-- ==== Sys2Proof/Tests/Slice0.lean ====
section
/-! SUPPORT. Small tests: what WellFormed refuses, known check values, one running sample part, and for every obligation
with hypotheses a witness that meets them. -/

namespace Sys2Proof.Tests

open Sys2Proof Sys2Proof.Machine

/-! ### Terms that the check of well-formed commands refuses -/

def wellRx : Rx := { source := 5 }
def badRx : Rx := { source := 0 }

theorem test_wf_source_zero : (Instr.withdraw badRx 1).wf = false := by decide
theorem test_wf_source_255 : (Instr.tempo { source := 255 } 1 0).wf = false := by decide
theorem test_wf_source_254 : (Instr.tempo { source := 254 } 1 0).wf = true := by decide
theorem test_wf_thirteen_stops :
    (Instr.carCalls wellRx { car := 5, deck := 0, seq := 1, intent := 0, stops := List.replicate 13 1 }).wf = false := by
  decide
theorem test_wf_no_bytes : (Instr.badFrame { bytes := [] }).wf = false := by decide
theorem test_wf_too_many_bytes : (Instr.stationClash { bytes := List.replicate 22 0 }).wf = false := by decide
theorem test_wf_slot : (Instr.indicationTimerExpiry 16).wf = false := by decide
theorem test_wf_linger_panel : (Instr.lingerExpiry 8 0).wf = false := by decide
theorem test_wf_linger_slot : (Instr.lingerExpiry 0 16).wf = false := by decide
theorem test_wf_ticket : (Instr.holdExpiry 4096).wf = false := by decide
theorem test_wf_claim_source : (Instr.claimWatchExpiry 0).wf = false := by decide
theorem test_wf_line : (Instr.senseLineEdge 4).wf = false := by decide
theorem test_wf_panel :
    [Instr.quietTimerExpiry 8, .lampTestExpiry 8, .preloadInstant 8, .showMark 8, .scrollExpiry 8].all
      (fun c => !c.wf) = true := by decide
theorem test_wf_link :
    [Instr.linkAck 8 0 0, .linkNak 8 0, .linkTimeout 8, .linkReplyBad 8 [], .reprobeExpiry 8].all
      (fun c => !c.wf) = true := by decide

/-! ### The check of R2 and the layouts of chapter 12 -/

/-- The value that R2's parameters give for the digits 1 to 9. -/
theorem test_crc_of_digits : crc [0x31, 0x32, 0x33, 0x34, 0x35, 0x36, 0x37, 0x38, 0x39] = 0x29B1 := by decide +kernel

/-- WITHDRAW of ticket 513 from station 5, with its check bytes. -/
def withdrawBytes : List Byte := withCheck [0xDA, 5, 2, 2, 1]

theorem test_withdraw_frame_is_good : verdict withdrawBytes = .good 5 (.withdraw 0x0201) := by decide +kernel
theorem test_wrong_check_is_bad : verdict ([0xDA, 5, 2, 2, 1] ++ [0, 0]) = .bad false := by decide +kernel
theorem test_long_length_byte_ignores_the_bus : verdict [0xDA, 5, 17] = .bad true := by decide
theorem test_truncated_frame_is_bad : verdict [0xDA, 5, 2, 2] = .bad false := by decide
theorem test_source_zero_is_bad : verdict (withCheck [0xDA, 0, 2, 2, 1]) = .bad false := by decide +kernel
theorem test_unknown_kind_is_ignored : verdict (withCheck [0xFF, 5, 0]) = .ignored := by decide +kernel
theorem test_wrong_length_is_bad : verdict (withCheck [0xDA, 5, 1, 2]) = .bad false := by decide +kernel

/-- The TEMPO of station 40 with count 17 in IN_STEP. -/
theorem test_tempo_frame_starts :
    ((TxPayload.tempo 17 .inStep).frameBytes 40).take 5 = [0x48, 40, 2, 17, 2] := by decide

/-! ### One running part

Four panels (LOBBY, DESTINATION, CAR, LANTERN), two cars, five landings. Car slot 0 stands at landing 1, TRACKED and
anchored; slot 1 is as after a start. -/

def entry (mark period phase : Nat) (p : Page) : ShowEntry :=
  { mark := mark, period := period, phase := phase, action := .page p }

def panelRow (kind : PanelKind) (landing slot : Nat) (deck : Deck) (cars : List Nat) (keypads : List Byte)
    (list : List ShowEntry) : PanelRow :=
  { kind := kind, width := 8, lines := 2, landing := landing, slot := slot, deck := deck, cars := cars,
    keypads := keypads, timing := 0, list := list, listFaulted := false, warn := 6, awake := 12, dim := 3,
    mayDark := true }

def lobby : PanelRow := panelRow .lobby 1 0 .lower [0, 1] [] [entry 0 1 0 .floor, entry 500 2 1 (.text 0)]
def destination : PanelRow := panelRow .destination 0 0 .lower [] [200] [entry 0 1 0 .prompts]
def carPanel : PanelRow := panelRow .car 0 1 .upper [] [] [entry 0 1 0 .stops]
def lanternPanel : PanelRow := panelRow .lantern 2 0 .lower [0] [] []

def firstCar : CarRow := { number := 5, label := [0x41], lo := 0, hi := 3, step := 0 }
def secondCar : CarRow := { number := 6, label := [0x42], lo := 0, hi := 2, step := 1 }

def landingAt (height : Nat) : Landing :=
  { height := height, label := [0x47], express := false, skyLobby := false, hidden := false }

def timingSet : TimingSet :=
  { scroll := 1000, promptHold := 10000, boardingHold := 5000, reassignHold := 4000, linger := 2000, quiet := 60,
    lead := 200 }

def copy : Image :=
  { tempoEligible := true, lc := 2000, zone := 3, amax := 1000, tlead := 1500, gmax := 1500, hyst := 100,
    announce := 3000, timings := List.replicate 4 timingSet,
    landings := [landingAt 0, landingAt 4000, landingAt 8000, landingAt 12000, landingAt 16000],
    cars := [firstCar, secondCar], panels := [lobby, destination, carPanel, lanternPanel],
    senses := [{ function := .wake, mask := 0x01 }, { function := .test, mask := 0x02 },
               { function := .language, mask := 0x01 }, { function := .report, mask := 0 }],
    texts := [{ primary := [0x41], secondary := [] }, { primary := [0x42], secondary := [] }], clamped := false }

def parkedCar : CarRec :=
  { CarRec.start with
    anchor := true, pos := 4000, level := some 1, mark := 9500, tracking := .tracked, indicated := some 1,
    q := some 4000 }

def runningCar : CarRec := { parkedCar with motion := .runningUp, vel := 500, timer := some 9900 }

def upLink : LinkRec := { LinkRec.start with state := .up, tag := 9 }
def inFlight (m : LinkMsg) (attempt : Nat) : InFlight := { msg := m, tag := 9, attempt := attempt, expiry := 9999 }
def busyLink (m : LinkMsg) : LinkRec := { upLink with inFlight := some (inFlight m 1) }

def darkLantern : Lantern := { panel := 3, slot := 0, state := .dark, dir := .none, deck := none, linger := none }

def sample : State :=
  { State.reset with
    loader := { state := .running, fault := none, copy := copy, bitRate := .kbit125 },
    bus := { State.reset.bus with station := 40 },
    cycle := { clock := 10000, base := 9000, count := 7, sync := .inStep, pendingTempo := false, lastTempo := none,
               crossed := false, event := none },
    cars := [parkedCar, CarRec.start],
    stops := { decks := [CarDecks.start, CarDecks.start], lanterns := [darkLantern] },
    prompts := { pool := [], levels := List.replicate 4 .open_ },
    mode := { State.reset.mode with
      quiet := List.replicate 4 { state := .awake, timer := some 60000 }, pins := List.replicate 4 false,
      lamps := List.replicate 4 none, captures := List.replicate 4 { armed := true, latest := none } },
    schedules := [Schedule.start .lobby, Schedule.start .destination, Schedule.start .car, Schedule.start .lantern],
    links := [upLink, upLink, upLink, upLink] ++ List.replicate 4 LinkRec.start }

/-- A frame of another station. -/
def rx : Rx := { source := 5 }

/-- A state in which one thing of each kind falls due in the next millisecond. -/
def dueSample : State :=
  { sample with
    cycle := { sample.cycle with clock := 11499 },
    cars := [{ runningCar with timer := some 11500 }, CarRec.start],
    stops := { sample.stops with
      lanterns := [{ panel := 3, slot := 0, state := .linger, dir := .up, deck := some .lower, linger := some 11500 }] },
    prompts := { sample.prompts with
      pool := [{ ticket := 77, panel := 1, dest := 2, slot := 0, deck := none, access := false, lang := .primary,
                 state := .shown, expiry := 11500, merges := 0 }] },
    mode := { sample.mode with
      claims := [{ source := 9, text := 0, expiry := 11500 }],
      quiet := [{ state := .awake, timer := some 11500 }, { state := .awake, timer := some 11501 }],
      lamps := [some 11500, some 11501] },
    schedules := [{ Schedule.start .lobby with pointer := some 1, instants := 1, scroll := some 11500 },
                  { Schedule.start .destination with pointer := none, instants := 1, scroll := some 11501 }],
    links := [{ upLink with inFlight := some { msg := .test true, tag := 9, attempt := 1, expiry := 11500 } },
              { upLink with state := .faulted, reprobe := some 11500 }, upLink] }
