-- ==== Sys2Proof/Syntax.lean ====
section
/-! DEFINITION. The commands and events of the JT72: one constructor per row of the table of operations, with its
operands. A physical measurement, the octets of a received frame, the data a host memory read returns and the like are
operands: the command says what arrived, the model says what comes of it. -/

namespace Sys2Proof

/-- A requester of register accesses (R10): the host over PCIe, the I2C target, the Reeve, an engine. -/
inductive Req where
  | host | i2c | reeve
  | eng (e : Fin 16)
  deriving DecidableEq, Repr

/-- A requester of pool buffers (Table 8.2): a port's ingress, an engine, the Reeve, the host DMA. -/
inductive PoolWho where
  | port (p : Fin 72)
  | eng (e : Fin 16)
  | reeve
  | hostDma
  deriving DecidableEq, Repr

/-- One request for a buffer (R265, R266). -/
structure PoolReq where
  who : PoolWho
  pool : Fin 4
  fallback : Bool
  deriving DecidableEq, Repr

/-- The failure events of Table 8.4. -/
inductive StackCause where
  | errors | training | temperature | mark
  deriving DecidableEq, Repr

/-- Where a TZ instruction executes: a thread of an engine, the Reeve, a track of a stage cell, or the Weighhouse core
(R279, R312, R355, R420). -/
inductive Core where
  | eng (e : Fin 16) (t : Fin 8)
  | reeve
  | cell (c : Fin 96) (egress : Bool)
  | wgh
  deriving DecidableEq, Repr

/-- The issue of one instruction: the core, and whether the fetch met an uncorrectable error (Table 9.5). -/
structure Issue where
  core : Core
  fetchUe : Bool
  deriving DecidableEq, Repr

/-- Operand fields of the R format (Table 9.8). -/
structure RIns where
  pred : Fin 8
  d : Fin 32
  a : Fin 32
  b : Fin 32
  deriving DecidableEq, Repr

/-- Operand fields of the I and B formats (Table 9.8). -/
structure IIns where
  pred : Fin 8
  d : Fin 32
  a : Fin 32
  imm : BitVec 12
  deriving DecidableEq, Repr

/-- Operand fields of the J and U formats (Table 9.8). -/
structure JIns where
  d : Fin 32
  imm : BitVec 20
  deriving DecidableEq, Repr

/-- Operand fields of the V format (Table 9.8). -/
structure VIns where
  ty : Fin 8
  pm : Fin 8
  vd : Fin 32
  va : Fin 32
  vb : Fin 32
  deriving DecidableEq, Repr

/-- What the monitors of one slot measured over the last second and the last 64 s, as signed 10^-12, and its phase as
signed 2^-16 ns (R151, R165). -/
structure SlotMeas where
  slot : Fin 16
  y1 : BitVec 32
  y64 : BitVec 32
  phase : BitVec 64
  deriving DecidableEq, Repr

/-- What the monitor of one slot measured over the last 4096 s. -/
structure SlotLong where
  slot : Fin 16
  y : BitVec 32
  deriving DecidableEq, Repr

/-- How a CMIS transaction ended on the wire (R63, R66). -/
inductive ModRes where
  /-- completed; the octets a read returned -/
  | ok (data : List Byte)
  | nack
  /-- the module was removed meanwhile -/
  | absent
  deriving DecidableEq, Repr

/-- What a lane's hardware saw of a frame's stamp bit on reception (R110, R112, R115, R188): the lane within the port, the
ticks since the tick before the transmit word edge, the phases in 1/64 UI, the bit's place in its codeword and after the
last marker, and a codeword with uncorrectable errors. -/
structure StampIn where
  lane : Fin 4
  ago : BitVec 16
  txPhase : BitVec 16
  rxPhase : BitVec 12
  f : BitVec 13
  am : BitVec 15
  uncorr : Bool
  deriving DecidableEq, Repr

..........

-- Description of the task --
Search the listing above for lines containing "verdict", and copy them.

-- Answer box --
theorem test_withdraw_frame_is_good : verdict withdrawBytes = .good 5 (.withdraw 0x0201) := by decide +kernel
theorem test_wrong_check_is_bad : verdict ([0xDA, 5, 2, 2, 1] ++ [0, 0]) = .bad false := by decide +kernel
theorem test_long_length_byte_ignores_the_bus : verdict [0xDA, 5, 17] = .bad true := by decide
theorem test_truncated_frame_is_bad : verdict [0xDA, 5, 2, 2] = .bad false := by decide
theorem test_source_zero_is_bad : verdict (withCheck [0xDA, 0, 2, 2, 1]) = .bad false := by decide +kernel
theorem test_unknown_kind_is_ignored : verdict (withCheck [0xFF, 5, 0]) = .ignored := by decide +kernel
theorem test_wrong_length_is_bad : verdict (withCheck [0xDA, 5, 1, 2]) = .bad false := by decide +kernel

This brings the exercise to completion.